I had an interesting conversation with my mom. We covered depression, anxiety and how growing up in a predominately Mormon population affects those conditions. At length, we reached a point where I told her that attending church never gave me the feelings of peace, identity and belonging I was told I'd find in church. I told her that without metal music, I'd have killed myself a long time ago. I could tell from the pain in her eyes that that statement hurt her, like maybe it cut her that I found what I needed from religion in some other place. Or maybe she was upset that I'd ever considered killing myself in the first place.
That statement might hyperbolic, but it's true. I've lost count of how many times the right metal song has convinced me to hang on for one more day or helped me see reasons to stay alive. I've decided to document the songs and bands that have given me strength or convinced me to keep fighting. This music has saved my life. Maybe it can help you, too.
"The Arms of Sorrow" by Killswitch Engage
A song about the strife and struggle that can exist behind someone's smile, this song is stuffed full of empathy. It paints a harrowing image of the descent into despondency, including the longing for serenity and to be delivered from the pain. It's a powerful display of musical empathy and it's easy to feel comfort from the realization that someone else understands what you're going through. The fact that it's rendered in Howard Jones' magnificent voice only makes it more affecting. This song has found me at the bottom of a well of depression so many times and it's the perfect salve for heartbreak and hopelessness.
"I Hate" by Overkill
High school was rough. I don't know that it's easy for anyone, but when you're the weird metalhead wannabe in a little Mormon town, it's particularly painful. I was so angry in high school and I had no idea how to deal with it. Not until I heard Overkill. Fronted by Bobby "Blitz" Ellsworth, one of the angriest-sounding voices in rock, Overkill gave me such a fantastic outlet for my rage. The best song for letting out the anger is "I Hate," a song that should be the national anthem for angry small-town kids everywhere. This is the best tune I can think of to scream at all the motherfuckers that try to keep you down. IIIIIII HAAAAAAAAATE!!!!!
Pinkerton by Weezer
So many songs are about love or lust or sex. And they were completely impossible for an awkward weirdo who couldn't get any attention from girls to relate to. As one of those weirdos, I longed for music that captured my failures with women and their accompanying emotions in a musical context and I couldn't find any. Until I heard Weezer second album Pinkerton. A bluntly personal set of songs covering singer/songwriter Rivers Cuomo's struggle to reconcile his professional success with his inability to connect with a woman on an emotional level, Pinkerton contained song after song about sexual frustration and self-loathing. Boy, could I relate and I was so happy to find music from someone who seemed to understand how I felt that Weezer soon became my favorite band. They'd remain my favorite band for well over a decade.

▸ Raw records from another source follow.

/-! ### Warm starts (R342 to R344) -/

/-- PERST# is asserted (R342): units end, the Lake is flushed with STACK_RETAIN, every channel enters self-refresh, the PHY
resets, sessions and streams end, and so does any collector state (R326). A cold start that has not passed step 5, where
neither rails nor clocks nor fuses are ready for a warm one, becomes the next start (DESIGN CHOICE, log entry 41). A zeroing
that PERST# cuts is owed to the next start (R172). MCTP's negotiated state, its waiting requests and the signer's waiting SPDM
entries end with DOE's: R156 names the sessions alone (DESIGN CHOICE, log entry 67). -/
def State.perst (s : State) : State :=
  let cold := match s.boot.run with
    | some r => !r.warm && s.get .bootStatusStep < 6
    | none => false
  let retain := s.flag .bootCtrlStackRetain
  let held := s.boot.faultHeld || s.fatal
  let s := (s.bistAbort.flashCut).haltJobs
  let s := if retain then s.startFlush else s
  let s := (s.srForceAll).linkGone
  let s := if s.dram.zeroing then (s.set .lcsTamperStackPending 1).set .bootStatusStackValid 0 else s
  let s := ((s.set .bootStatusState bootStarting).set .bootStatusStep 0).set .bootStatusReason 0
  let s := { s with
    collector := { s.collector with running := none, waiting := [], quiet := false }
    trust := { s.trust with conns := [], sessions := [], signer := [], requests := [], streams := [] }
    pcie := { s.pcie with tags := [], waiting := [], lost := [], quarantine := [], freed := [], held := [], doeIn := [], doeOut := [] }
    boot := { s.boot with perst := true, run := none, retain, coldNext := s.boot.coldNext || cold, faultHeld := held } }
  (s.setCollector 0).showPending

/-- The steps of R342 that still run when PERST# is released are completed before W2: the flush's write-backs reach the array, and
every channel its self-refresh. -/
def State.settlePerst (s : State) : State :=
  let s := s.lake.wbuf.foldl (fun s x => if x.clean || s.pcGone x.pc then s else s.wbDone x.pc x.a) s
  (List.range 32).foldl (fun s c => s.srEntryDone c) s

/-- Is the stack kept (R343)? -/
def State.stackKeeps (s : State) (env : StartEnv) : Bool :=
  s.boot.retain && s.flag .bootStatusStackValid && !s.flag .thmStatusStackSuspect && !s.flag .lcsTamperStackPending
    && !s.inHold && !s.dram.lost && env.stackRails

/-- Must the image be loaded again (R344)? -/
def State.mustReload (s : State) (c : Option Nat) : Bool :=
  match c with
  | none => true
  | some k => s.boot.slot ≠ some k || s.slotSeq k ≠ s.get .bootImgSeqSeq

/-- FETCH_SEQ and slot, in order of FETCH_SEQ, which wraps modulo 2^32 (R117). -/
def insertFetched (x : Nat × Nat) : List (Nat × Nat) → List (Nat × Nat)
  | [] => [x]
  | y :: ys => if seqBefore x.1 y.1 then x :: y :: ys else y :: insertFetched x ys

/-- Slots of a ring's fetched, incomplete jobs in order of fetch. -/
def State.fetchedSlots (s : State) (q : Nat) : List Nat :=
  let all := (s.jobsOf q).map (fun j => (j.fetchSeq, j.slot)) ++ (s.ring q).fetches.map (fun f => (f.seq, f.slot))
  (all.foldl (fun l x => insertFetched x l) []).map (·.2)

/-- A kept ring context (R100): its fetched jobs are INTERRUPTED and hold their keys (R131), what was not fetched is forgotten, EN
is 0. The count of completions since the last message restarts at 0 (R72; DESIGN CHOICE, log entry 65). -/
def State.interruptRing (s : State) (q : Nat) : State :=
  let slots := s.fetchedSlots q
  let old := s.ring q
  let keys := old.keys ++ (s.jobsOf q).flatMap (·.keys)
  ((s.forgetSeals (· == q)).setRing q { interrupted := old.interrupted ++ slots, keys }).set .jobRqDbSqTail
    (s.get .jobRqSqHead q) q

/-- Fields of ring contexts that no image names. -/
def ringFields : List FN := fieldsJob.filter (fun f => match f.row.src with
  | .value => true
  | .image | .start => false)

/-- Ring contexts at a warm start (R100, R343). -/
def State.warmRings (s : State) (kept : Bool) : State :=
  if kept then
    let s := (List.range 256).foldl (fun s q => if s.ringAlloc q then s.interruptRing q else s) s
    { s with jobUnit := { s.jobUnit with jobs := [], served := [] } }
  else
    let s := { s.coldFields ringFields with jobUnit := {} }
    (List.range 256).foldl State.imageRing s

/-- Sealing fields that a warm start keeps with the Tarn only (R150), beside those that stand in it. -/
def sealLogFields : List FN := [.sealLogBaseLoAddr, .sealLogBaseHiAddr, .sealLogCfgLog2size, .sealLogCfgLogEn]

/-- The Tarn at a warm start (R149, R150, R343): batches lose their jobs, or everything is cleared. A staged low word of a commit
(R144), 0 at reset, is 0 after every start: R149 does not name it (DESIGN CHOICE, log entry 67). -/
def State.warmTarn (s : State) (kept : Bool) : State :=
  if !kept then
    (List.range 64).foldl State.imageFunc ((s.clearTarn.coldFields sealLogFields).set .tarnStatusKeypathOpen 0)
  else
    { s with seals := s.seals.map (fun (x : Nat × SealFn) => (x.1, { x.2 with
        closing := x.2.closing.map (fun b => { b with job := none })
        records := x.2.records.map (fun r => (r.1, none))
        staged := 0, latched := none })) }

/-- The parts of the state that no register shows, after PERST#. -/
def State.warmParts (s : State) : State :=
  { s with
    inForce := [], timer := 0, eddies := [], stalls := [], scratch := [], packs := [], vlink := {}, weirs := {}
    bist := none, thermal := {}, planSlots := []
    collector := { nextSeq := s.collector.nextSeq, recoveries := s.collector.recoveries, ovfRaised := s.collector.ovfRaised }
    events := {}
    counters := { s.counters with hiLatch := [], bwLines := [] }
    lake := { blocked := s.lake.blocked, offWays := s.lake.offWays }
    dram := { s.dram with queue := [], waiting := [], banks := [], draining := [], urgentAt := none, held := []
                          corrected := [], filling := [], zeroing := false }
    dredge := { e0 := s.dredge.e0, scheduled := s.dredge.scheduled }
    retire := { copied := s.retire.copied }
    cal := { s.cal with running := [], again := [], waiting := s.cal.waiting ++ s.cal.running }
    pcie := { identity := s.pcie.identity }
    ponds := { ponds := [], engines := s.ponds.engines.map (fun (x : Nat × Engine) =>
      (x.1, { x.2 with tasks := [], fenced := [], stale := [] })) }
    trust := { s.trust with mbox := s.trust.mbox.filter (fun r => r.otp.isSome || r.late), nonce := none, reissue := false, wiped := false } }

/-- Everything a warm start resets, before its link trains. -/
def State.warmReset (s : State) (env : StartEnv) (tarn rings : Bool) : State :=
  let stale := s.cal.running
  let s := (s.warmRings rings).roundStops
  let s := s.warmParts.warmRegs
  let s := stale.foldl (fun s t => s.runHeld t.1 t.2) s.bistClear
  let s := (s.showCal.warmTarn tarn).decideLc.scrap
  let s := if s.trust.held.isNone then s.deriveHeld else s
  let s := { s with boot := { s.boot with perst := false, crystal := env.crystalOk, stackOk := env.stackRails, flashOp := none } }
  s.showMbox.setCollector 0

/-- W3 and W4: neither header nor calibration record is read again (R344). -/
def State.warmLink (s : State) (env : StartEnv) (choice : Option Nat) (reload keep : Bool) : State :=
  if !env.crystalOk || !env.pllOk || decide (env.late = some 5) then
    s.pllsFail.endStart env choice 5 (if env.late = some 5 then whyWatchdog else whyPllLock) 0
  else
    let s := s.pllsUp.set .bootStatusStep 6
    if s.pcie.identity.isEmpty then s.recoveryMode env 6 whyHeaderBad
    else if choice.isNone || s.lc = lcScrapped then s.recoveryMode env 7 0
    else if env.late = some 6 then s.endStart env choice 6 whyWatchdog 0
    else s.imageStep env true reload keep

/-- A warm start (R343, R344). -/
def State.warmStart (s : State) (env : StartEnv) : State :=
  let s := s.settlePerst
  let tarn := !s.trust.wiped
  let keep := s.stackKeeps env
  let (s, choice) := s.chooseSlot
  let reload := s.mustReload choice
  let s := s.warmReset env tarn (keep && !reload)
  let s := (s.set .bootStatusStackKept (b2n keep)).set .bootStatusTarnKept (b2n tarn)
  let s := s.set .bootStatusCfgReloaded 0
  let s := if s.boot.linkDown then ({ s with boot := { s.boot with linkDown := false } }).raise evPcxLinkDown else s
  s.warmLink env choice reload keep

/-! ### A start goes on -/

/-- Step 7 of a start ends after its link has come up. Contents that were kept and are lost meanwhile (R20, R172) are kept no
more, nor the ring contexts with them. -/
def State.imageGo (s : State) (r : StartRun) : State :=
  let keep := r.keep && s.flag .bootStatusStackValid && !s.dram.lost && !s.inHold
  let s := if r.keep && !keep then (s.set .bootStatusStackKept 0).warmRings false else s
  s.imageLoad r.env r.warm r.reload keep

/-- What a waiting start waits for may have come. A fatal fault or a hold has stopped it (R173, R325). -/
def State.resumeStart (s : State) : State :=
  match s.boot.run with
  | none => s
  | some r =>
    let t := { s with boot := { s.boot with run := none } }
    if s.fatal || s.inHold then s
    else match r.wait with
      | .coreRails => if s.boot.coreOk then t.testStep r.env else s
      | .bistLimits =>
        if s.get .bootStatusStep = 8 then
          if s.limitsHeld (List.range 18) then s else t.stackStep r.env r.warm r.reload
        else if s.limitsHeld [0, 1] then s else t.testStep r.env
      | .image => t.imageGo r
      | .link => if s.dlUp then t.readyStep r.env r.warm r.reload else s
      | .stackRails => if s.boot.stackOk then t.stackStep r.env r.warm r.reload else s

end Sys2Proof.Machine
end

"I Don't Believe in Love" by Queensryche
This one's pretty easy. The easiest, though not the healthiest, way to deal with rejection is to just pretend it didn't happen. That's what I learned from this tune. And while that approach was rarely long-lasting, for a few moments, I felt like it never happened. When it didn't work at all, I'd crank this little number from Operation: Mindcrime because it helped to hear my thought coming out of Geoff Tate's mouth. Hey, little victories. Right?